Barenboim: The first year I conducted the Ring, in 1988, Pierre Boulez came to Bayreuth during the first week of performances and stayed with us. It was the best thing that could have happened to me. He came to the performance every day and afterwards we would sit there until two or three o’clock in the morning. 

He had studied the score as if he were conducting it himself. You couldn’t talk to him in the morning because he was always studying. And then we would discuss everything until the early hours of the morning. He would ask me “Why did you do it that way, or like that?” “Oh, I particularly liked that; I haven’t ever done it as well as that. I feel this was too slow, though,” or whatever it was.

Oh, it was the best thing that could have happened to me, to have him with us that week. Unbelievable. When he felt at ease he also had such a fantastic sense of humour – we laughed together like children. It really was wonderful.

This is a side to Boulez that is almost unknown to the general public. He is a man with a great sense of humour, joie de vivre and deep emotions. But it seems to have taken a long time for him to show it?

Barenboim: I don’t think he hid it consciously, but in this respect, as in everything, he was so radical in all that he did; superficial friendships have never interested him at all. He didn’t have time for them.

He has mellowed as time has gone on, and has also become more approachable as a person. On occasions in the past you would get bitten, he was quite harsh, but his sense of humour has always been there.

He always dealt very impatiently with superficial behaviour and dishonesty. In my eyes, Pierre Boulez is the perfect combination of aesthetics and ethos – few artists have such a strong, strict ethos, while people with strong ethics often have a less pronounced imagination.

Boulez has always been convinced that works and their composers should be considered separately. Otherwise it would be impossible to perform Wagner’s music, given his nauseous anti-Semitic writings. Boulez said “A good person does not necessarily produce good art – and vice versa!”
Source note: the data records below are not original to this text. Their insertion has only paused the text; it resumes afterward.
-- ==== Sys2Proof/Machine/Step.lean ====
section
/-! DEFINITION. One step: the next operation presented to the block runs as a whole (20_memory.md R52). -/

namespace Sys2Proof.Machine

/-- One whole operation. With nothing presented the block is idle and holds its state (60_exceptions.md R151). -/
def step (s : State) : Host.Outcome State Fault Refusal :=
  match s.inbox with
  | [] => .next s
  | r :: rest =>
    match decode r with
    | .ok i => exec i (takeRequest rest s)
    | .error e => .refused (.undecodable e)

/-- `s` with the instruction of a table word presented as the next operation. -/
def State.withFetchWord (s : State) (nbits w : Nat) : State :=
  presentTableWord nbits w s

end Sys2Proof.Machine
end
I have the impression that he intended to be radical and uncompromising in art, but always to remain faithful to his own, very high standards as a person.

Barenboim: Yes, absolutely, absolutely. He changed the music world by making the Second Viennese School accessible to everyone. He also conducted Debussy and Ravel in a new way. And we shouldn’t forget that he is also a great man of the theatre. Just think about the directors he has worked with. He wanted to work with Wieland Wagner, but it never happened. And then his work with Patrice Chéreau. That was a piece of good fortune. His thinking could be very scenic, often discovering theatrical elements in the music. This is an aspect one doesn’t otherwise associate with him, but which may have something to do with his early experiences with Jean-Louis Barrault, which influenced him a great deal in this respect.

In recent years Boulez has worked enthusiastically in Lucerne to introduce young people to the classic works of the 20th century in the Lucerne Festival Academy Orchestra. Has he ever spoken to you about what it means to him to work with young people?

Barenboim: Yes, he has often told me that Lucerne means the same to him as the West-Eastern Divan Orchestra does to me. I have also visited him there several times. It’s a tremendous project.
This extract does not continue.